I have the following data table that I want to use to predict DE prices based on the other variables in the data table with the GLM (= Generalized Linear Model).
set.seed(123)
dt.data <- data.table(date = seq(as.Date('2019-01-01'), by = '1 day', length.out = 731),
'DE' = rnorm(731, 30, 1), 'windDE' = rnorm(731, 10, 1),
'consumptionDE' = rnorm(731, 50, 1), 'nuclearDE' = rnorm(731, 8, 1),
'solarDE' = rnorm(731, 1, 1), check.names = FALSE)
dt.forecastData <- dt.data
dt.forecastData <- na.omit(dt.forecastData)
fromTestDate <- "2019-12-31"
fromDateTest <- base::toString(fromTestDate)
## Create train and test date-vectors depending on fromDateTest: ##
v.train <- which(dt.forecastData$date <= fromDateTest)
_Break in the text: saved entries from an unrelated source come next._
-- ==== Sys2Proof/Laws/State.lean ====
section
/-! SUPPORT. One lemma per field per update of State, true by rfl and in the simp set, so that no later proof unfolds a record
update; and the read-after-update laws of what belongs to a buffer. -/

namespace Sys2Proof.Machine

/-! ## Per-buffer data -/

@[simp] theorem PerBuf.get_set_self {α : Type} (P : PerBuf α) (b : BufId) (x : α) : (P.set b x).get b = x := by
  cases b <;> rfl

@[simp] theorem PerBuf.get_set_other {α : Type} (P : PerBuf α) {b c : BufId} (x : α) (h : c ≠ b) :
    (P.set b x).get c = P.get c := by
  cases b <;> cases c <;> first | rfl | exact absurd rfl h

@[simp] theorem PerBuf.get_all {α : Type} (x : α) (b : BufId) : (PerBuf.all x).get b = x := by
  cases b <;> rfl

/-- What belongs to every buffer determines the whole. -/
theorem PerBuf.ext_get {α : Type} {P Q : PerBuf α} (h : ∀ b, P.get b = Q.get b) : P = Q := by
  cases P; cases Q
  simpa only [PerBuf.mk.injEq] using ⟨h .msg, h .label, h .salt, h .inp, h .out, h .aux, h .kn, h .ke, h .kd, h .kp, h .kq,
    h .kdp, h .kdq, h .kqinv⟩

theorem BufId.num_ofNum (b : BufId) : BufId.ofNum b.num = some b := by
  cases b <;> rfl

theorem BufId.num_lt (b : BufId) : b.num < 14 := by
  cases b <;> decide


/-! ## setBuf -/

@[simp] theorem setBuf_cmd (s : State) (b : BufId) (m : Memory) : (s.setBuf b m).cmd = s.cmd := rfl
@[simp] theorem setBuf_phase (s : State) (b : BufId) (m : Memory) : (s.setBuf b m).phase = s.phase := rfl
@[simp] theorem setBuf_err (s : State) (b : BufId) (m : Memory) : (s.setBuf b m).err = s.err := rfl
@[simp] theorem setBuf_doneIe (s : State) (b : BufId) (m : Memory) : (s.setBuf b m).doneIe = s.doneIe := rfl
@[simp] theorem setBuf_findings (s : State) (b : BufId) (m : Memory) : (s.setBuf b m).findings = s.findings := rfl
@[simp] theorem setBuf_embits (s : State) (b : BufId) (m : Memory) : (s.setBuf b m).embits = s.embits := rfl
@[simp] theorem setBuf_m1bits (s : State) (b : BufId) (m : Memory) : (s.setBuf b m).m1bits = s.m1bits := rfl
@[simp] theorem setBuf_lens (s : State) (b : BufId) (m : Memory) : (s.setBuf b m).lens = s.lens := rfl
@[simp] theorem setBuf_bufs (s : State) (b : BufId) (m : Memory) : (s.setBuf b m).bufs = s.bufs.set b m := rfl
@[simp] theorem setBuf_pub (s : State) (b : BufId) (m : Memory) : (s.setBuf b m).pub = s.pub := rfl
@[simp] theorem setBuf_priv (s : State) (b : BufId) (m : Memory) : (s.setBuf b m).priv = s.priv := rfl
@[simp] theorem setBuf_crt (s : State) (b : BufId) (m : Memory) : (s.setBuf b m).crt = s.crt := rfl
@[simp] theorem setBuf_drawn (s : State) (b : BufId) (m : Memory) : (s.setBuf b m).drawn = s.drawn := rfl
@[simp] theorem setBuf_inputs (s : State) (b : BufId) (m : Memory) : (s.setBuf b m).inputs = s.inputs := rfl
@[simp] theorem setBuf_resp (s : State) (b : BufId) (m : Memory) : (s.setBuf b m).resp = s.resp := rfl

/-! ## setLen -/

@[simp] theorem setLen_cmd (s : State) (b : BufId) (w : Word) : (s.setLen b w).cmd = s.cmd := rfl
@[simp] theorem setLen_phase (s : State) (b : BufId) (w : Word) : (s.setLen b w).phase = s.phase := rfl
@[simp] theorem setLen_err (s : State) (b : BufId) (w : Word) : (s.setLen b w).err = s.err := rfl
@[simp] theorem setLen_doneIe (s : State) (b : BufId) (w : Word) : (s.setLen b w).doneIe = s.doneIe := rfl
@[simp] theorem setLen_findings (s : State) (b : BufId) (w : Word) : (s.setLen b w).findings = s.findings := rfl
@[simp] theorem setLen_embits (s : State) (b : BufId) (w : Word) : (s.setLen b w).embits = s.embits := rfl
@[simp] theorem setLen_m1bits (s : State) (b : BufId) (w : Word) : (s.setLen b w).m1bits = s.m1bits := rfl
@[simp] theorem setLen_lens (s : State) (b : BufId) (w : Word) : (s.setLen b w).lens = s.lens.set b w := rfl
@[simp] theorem setLen_bufs (s : State) (b : BufId) (w : Word) : (s.setLen b w).bufs = s.bufs := rfl
@[simp] theorem setLen_pub (s : State) (b : BufId) (w : Word) : (s.setLen b w).pub = s.pub := rfl
@[simp] theorem setLen_priv (s : State) (b : BufId) (w : Word) : (s.setLen b w).priv = s.priv := rfl
@[simp] theorem setLen_crt (s : State) (b : BufId) (w : Word) : (s.setLen b w).crt = s.crt := rfl
@[simp] theorem setLen_drawn (s : State) (b : BufId) (w : Word) : (s.setLen b w).drawn = s.drawn := rfl
@[simp] theorem setLen_inputs (s : State) (b : BufId) (w : Word) : (s.setLen b w).inputs = s.inputs := rfl
@[simp] theorem setLen_resp (s : State) (b : BufId) (w : Word) : (s.setLen b w).resp = s.resp := rfl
v.test <- which(dt.forecastData$date == as.Date(fromDateTest)+1)
## Create data tables for train and test data with specific date range (fromTestDate): ##
dt.train <- dt.forecastData[v.train]
v.trainDate <- dt.train$date
dt.test <- dt.forecastData[v.test]
v.testDate <- dt.test$date
## Delete column "date" of train and test data for model fitting: ##
dt.train <- dt.train[, c("date") := NULL]
dt.test <- dt.test[, c("date") := NULL]
## MODEL FITTING: ##
## Generalized Linear Model: ##
xgbModel <- stats::glm(DE ~ .-1, data = dt.train,
family = quasi(link = "identity", variance = "constant"))
## Train and Test Data PREDICTION with xgbModel: ##
dt.train$prediction <- stats::predict.glm(xgbModel, dt.train)
dt.test$prediction <- stats::predict.glm(xgbModel, dt.test)
## Add date columns to dt.train and dt.test: ##
dt.train <- data.table(date = v.trainDate, dt.train)
dt.test <- data.table(date = v.testDate, dt.test)
Here in this code I train the model with the data from 2019-01-01
to 2019-12-31
and test it with the day-ahead forecast from 2020-01-01
.
Now I want to create a for
-loop so that I run my model 365 in total, as follows:
Run 1:
a) use 01-01-2019
to 31-12-2019
to train my model
b) predict for 01-01-2020
(test data)
c) use the actual data point for 01-01-2020
to evaluate the prediction
Run 2:
a) use 01-01-2019
to 01-01-2020
to train my model
b) predict for 02-01-2020
c) use the actual data point for 02-01-2020
to evaluate the prediction
etc.
In the end, I want to plot e.g. the cumulate sum of the individual prediction performances Or the histogram of the individual prediction performances and some summary statistics (mean, median, sd, etc.)
Unfortunately, I don't know how to start with the loop and where I can save my predictions of each run? I hope someone can help me with this!